[RECORDS TO PROCESS — start]

/-- A write of TM_CMP_CTRL (R82, R85): it reads as written at once and takes effect at the next tick. -/
def State.writeCmpCtrl (s : State) (u n v : Nat) : State :=
  if !s.mayWriteCmp u n then s else
  let s := (((s.sf TM_CMP_CTRL_MODE n (v / 2 ^ 29)).sf TM_CMP_CTRL_KIND n (v / 2 ^ 27)).sf TM_CMP_CTRL_ANCHOR n
    (v / 2 ^ 25)).sf TM_CMP_CTRL_CARRIER n (v / 2 ^ 19)
  let s := (s.sf TM_CMP_CTRL_TARGET n v).sf TM_CMP_CTRL_ARM n (v / 2 ^ 31)
  s.setCmp n { s.cmp n with ctrl := true }

/-- A write of TM_CMP_MATCH, TM_CMP_PERIOD, TM_CMP_SEL or TM_CMP_OFFSET, numbered 0 to 3 (R85). -/
def State.writeCmpField (s : State) (u n reg v : Nat) : State :=
  if !s.mayWriteCmp u n then s else
  let s := match reg with
    | 0 => s.sf TM_CMP_MATCH_MATCH n v
    | 1 => s.sf TM_CMP_PERIOD_PERIOD n v
    | 2 => s.sf TM_CMP_SEL_SYMBOL_MASK n v
    | _ => s.sf TM_CMP_OFFSET_OFFSET n v
  let x := s.cmp n
  s.setCmp n (if reg = 0 then { x with matched := true } else { x with other := true })

/-- A write of TM_CAR_CFG (R80, R81): TYPE and ECP stand while ENABLE is 1; what is written takes effect at the next
tick. -/
def State.writeCarCfg (s : State) (u c v : Nat) : State :=
  if !s.mayWriteCar u c then s else
  let free := !s.bit TM_CAR_CFG_ENABLE c
  let s := (s.sf TM_CAR_CFG_ENABLE c (v / 2 ^ 31)).sf TM_CAR_CFG_SLOT_EVENT c (v / 2 ^ 30)
  let s := if free then (s.sf TM_CAR_CFG_TYPE c (v / 2 ^ 24)).sf TM_CAR_CFG_ECP c (v / 2 ^ 23) else s
  s.setCarrier c { s.carrier c with written := true }

/-- A write of TM_CAR_OFFSET: ignored while ENABLE is 1 (R81). -/
def State.writeCarOffset (s : State) (u c v : Nat) : State :=
  if s.mayWriteCar u c && !s.bit TM_CAR_CFG_ENABLE c then
    (s.sf TM_CAR_OFFSET_OFFSET c v).setCarrier c { s.carrier c with written := true }
  else s

/-- A carrier timer is disabled. -/
def State.disableCarrier (s : State) (c : Nat) : State :=
  ((s.sf TM_CAR_CFG_ENABLE c 0).setCarrier c
    { Carrier.off with slotEvent := (s.carrier c).slotEvent, ty := (s.carrier c).ty, ecp := (s.carrier c).ecp,
                       offset := (s.carrier c).offset }).rescheduleAll c

/-- What software has written of carrier timer c takes effect, a tick after the write (R81). -/
def State.takeCarrier (s : State) (c : Nat) : State :=
  let x := s.carrier c
  if !x.written then s else
  let s := s.setCarrier c { x with slotEvent := s.bit TM_CAR_CFG_SLOT_EVENT c, written := false }
  if !s.bit TM_CAR_CFG_ENABLE c then
    (s.setCarrier c { s.carrier c with ty := s.rf TM_CAR_CFG_TYPE c, ecp := s.bit TM_CAR_CFG_ECP c,
                                       offset := s.rf TM_CAR_OFFSET_OFFSET c }).disableCarrier c
  else if x.on then s
  else
    let ty := s.rf TM_CAR_CFG_TYPE c
    let ecp := s.bit TM_CAR_CFG_ECP c
    let offset := s.rf TM_CAR_OFFSET_OFFSET c
    if 6 ≤ ty ∨ (ecp = true ∧ ty ≠ 2 ∧ ty ≠ 5) ∨ frameTicks ≤ offset then (s.sf TM_CAR_CFG_ENABLE c 0).raise evTimerConfig c
    else (s.setCarrier c ⟨true, s.bit TM_CAR_CFG_SLOT_EVENT c, ty, ecp, offset, false, s.tb.count, none, none⟩).rescheduleAll c
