/-! ## Control (R155, R156) -/

/-- Engine site g's registers answer: its panel is present and not retired, the site is not retired, and it is not the
spare's own block while the spare serves another site (R2, R157). -/
def State.siteUp (s : State) (g : Nat) : Bool :=
  let p := g / 17
  decide (p < s.die.variant.panels) && !s.bit PNL_STATE_RETIRED p && !(g % 17 == 16 && s.spareBusy p)
    && !natBit (s.rf PNL_STATE_SITES_RETIRED p) (s.physical g % 17)

/-- Requester u may write the registers of panel p (R155, R219, R591). -/
def State.mayWritePanel (s : State) (u p : Nat) : Bool := isThimble u || s.isOwnerHost u (s.panelOwner p)

/-- GO: from HALTED, FREE at ENG_START_PC (R155). -/
def State.goEngine (s : State) (g : Nat) : State :=
  let e := s.eng g
  if e.state = .halted then s.setEng g { e with state := .free, pc := s.startPc g, fresh := false } else s

/-- OPEN: from HALTED, WAITING (R155), and at once HALTED again where HALT_REQ is set (R153). -/
def State.openEngine (s : State) (g : Nat) : State :=
  let e := s.eng g
  if e.state = .halted then
    let s := s.countCycles g
    (s.setEng g { s.eng g with state := .waiting }).haltWaiting g
  else s

/-- A write of ENG_CTRL (R155): RESET_ACTION and HALT_REQ first, then SRESET, GO and OPEN. -/
def State.writeEngCtrl (s : State) (u g v : Nat) : State :=
  if !s.mayWritePanel u (g / 17) || !s.siteUp g then s else
  let s := (s.sf ENG_CTRL_RESET_ACTION g (v / 16)).sf ENG_CTRL_HALT_REQ g (v / 4)
  let s := s.haltWaiting g
  let s := if natBit v 8 then s.resetEngine g else s
  let s := if natBit v 0 then s.goEngine g else s
  if natBit v 1 then s.openEngine g else s

/-- The site's registers take writes that R156 allows only in HELD and HALTED. -/
def State.siteQuiet (s : State) (g : Nat) : Bool := (s.eng g).state == .held || (s.eng g).state == .halted

/-- Release engine g from HELD into HALTED, or back (R153). -/
def State.releaseHeld (s : State) (g : Nat) : State :=
  let e := s.eng g
  if e.state = .held ∧ s.siteUp g = true ∧ ¬ (g % 17 = 16) then
    s.setEng g { e with state := .halted, pc := s.startPc g, resetTick := s.tb.count, cycleTick := s.tb.count } else s

/-- Hold engine g in reset (R153, R157): the job that runs on it completes with UNIT_RESET. -/
def State.holdEngine (s : State) (g : Nat) : State :=
  let job := (s.eng g).job
  let s := s.clearEngine g .held
  match job with
  | some id => (s.reportJob id ⟨codeUnitReset, 0, 0, false⟩).countJob g
  | none => s

end Sys2Proof.Machine
end

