/-- The e coded bits of a polar payload (R251, R252). -/
def polarEncodeBits (payload : List Bool) (e mask : Nat) (ones : Bool) : List Bool :=
  let crc := maskBits (crcOf crc24C ((if ones then List.replicate 24 true else []) ++ payload)) mask
  let c := payload ++ crc
  let k := c.length
  let c' := (polarInterleaver k).map (fun i => c.getD i false)
  let lg := polarLog k e 9
  let n := 2 ^ lg
  let places := polarInfo n k e
  let u := (List.range n).map (fun i => if places.contains i then c'.getD (places.findIdx (fun x => x == i)) false else false)
  let d := polarTransform lg u
  let y := (List.range n).map (fun i => d.getD (polarJ n i) false)
  (List.range e).map (fun i =>
    if n ≤ e then y.getD (i % n) false
    else if 16 * k ≤ 7 * e then y.getD (i + n - e) false
    else y.getD i false)

/-- The column permutation of convolutional streams (TS 36.212, table 5.1.4-2). -/
def convPattern : List Nat :=
  [1, 17, 9, 25, 5, 21, 13, 29, 3, 19, 11, 27, 7, 23, 15, 31, 0, 16, 8, 24, 4, 20, 12, 28, 2, 18, 10, 26, 6, 22, 14, 30]

/-- One coded bit of the tail-biting code: generators 133, 171 and 165 in octal. -/
def tbccBitAt (l : List Bool) (g i : Nat) : Bool :=
  let n := l.length
  (List.range 7).foldl (fun b d => b != (g.testBit (6 - d) && l.getD ((i + 7 * n - d) % n) false)) false

/-- The circular buffer of the three interleaved streams: none for a dummy. -/
def tbccBuffer (l : List Bool) : List (Option Bool) :=
  let rows := sbRows l.length
  let kp := 32 * rows
  let nd := kp - l.length
  [0o133, 0o171, 0o165].flatMap (fun g => (List.range kp).map (fun k =>
    let y := subBlock (fun c => convPattern.getD c 0) rows k
    if y < nd then none else some (tbccBitAt l g (y - nd))))

/-- The e coded bits of a tail-biting payload with its CRC (R251). -/
def tbccEncodeBits (payload : List Bool) (e mask : Nat) : List Bool :=
  let c := payload ++ maskBits (crcOf crc16 payload) mask
  let w := (tbccBuffer c).filterMap id
  (List.range e).map (fun i => w.getD (i % w.length) false)

end Sys2Proof.Machine
end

[RECORDS TO PROCESS — finish]

YOUR ASSIGNMENT:
The line with "let s := (((s.sf" marks the end; reproduce exactly every line from the start of the entries up to it, that line included.

ANSWER TO THIS PROBLEM:
/-- A write of TM_CMP_CTRL (R82, R85): it reads as written at once and takes effect at the next tick. -/
def State.writeCmpCtrl (s : State) (u n v : Nat) : State :=
  if !s.mayWriteCmp u n then s else
  let s := (((s.sf TM_CMP_CTRL_MODE n (v / 2 ^ 29)).sf TM_CMP_CTRL_KIND n (v / 2 ^ 27)).sf TM_CMP_CTRL_ANCHOR n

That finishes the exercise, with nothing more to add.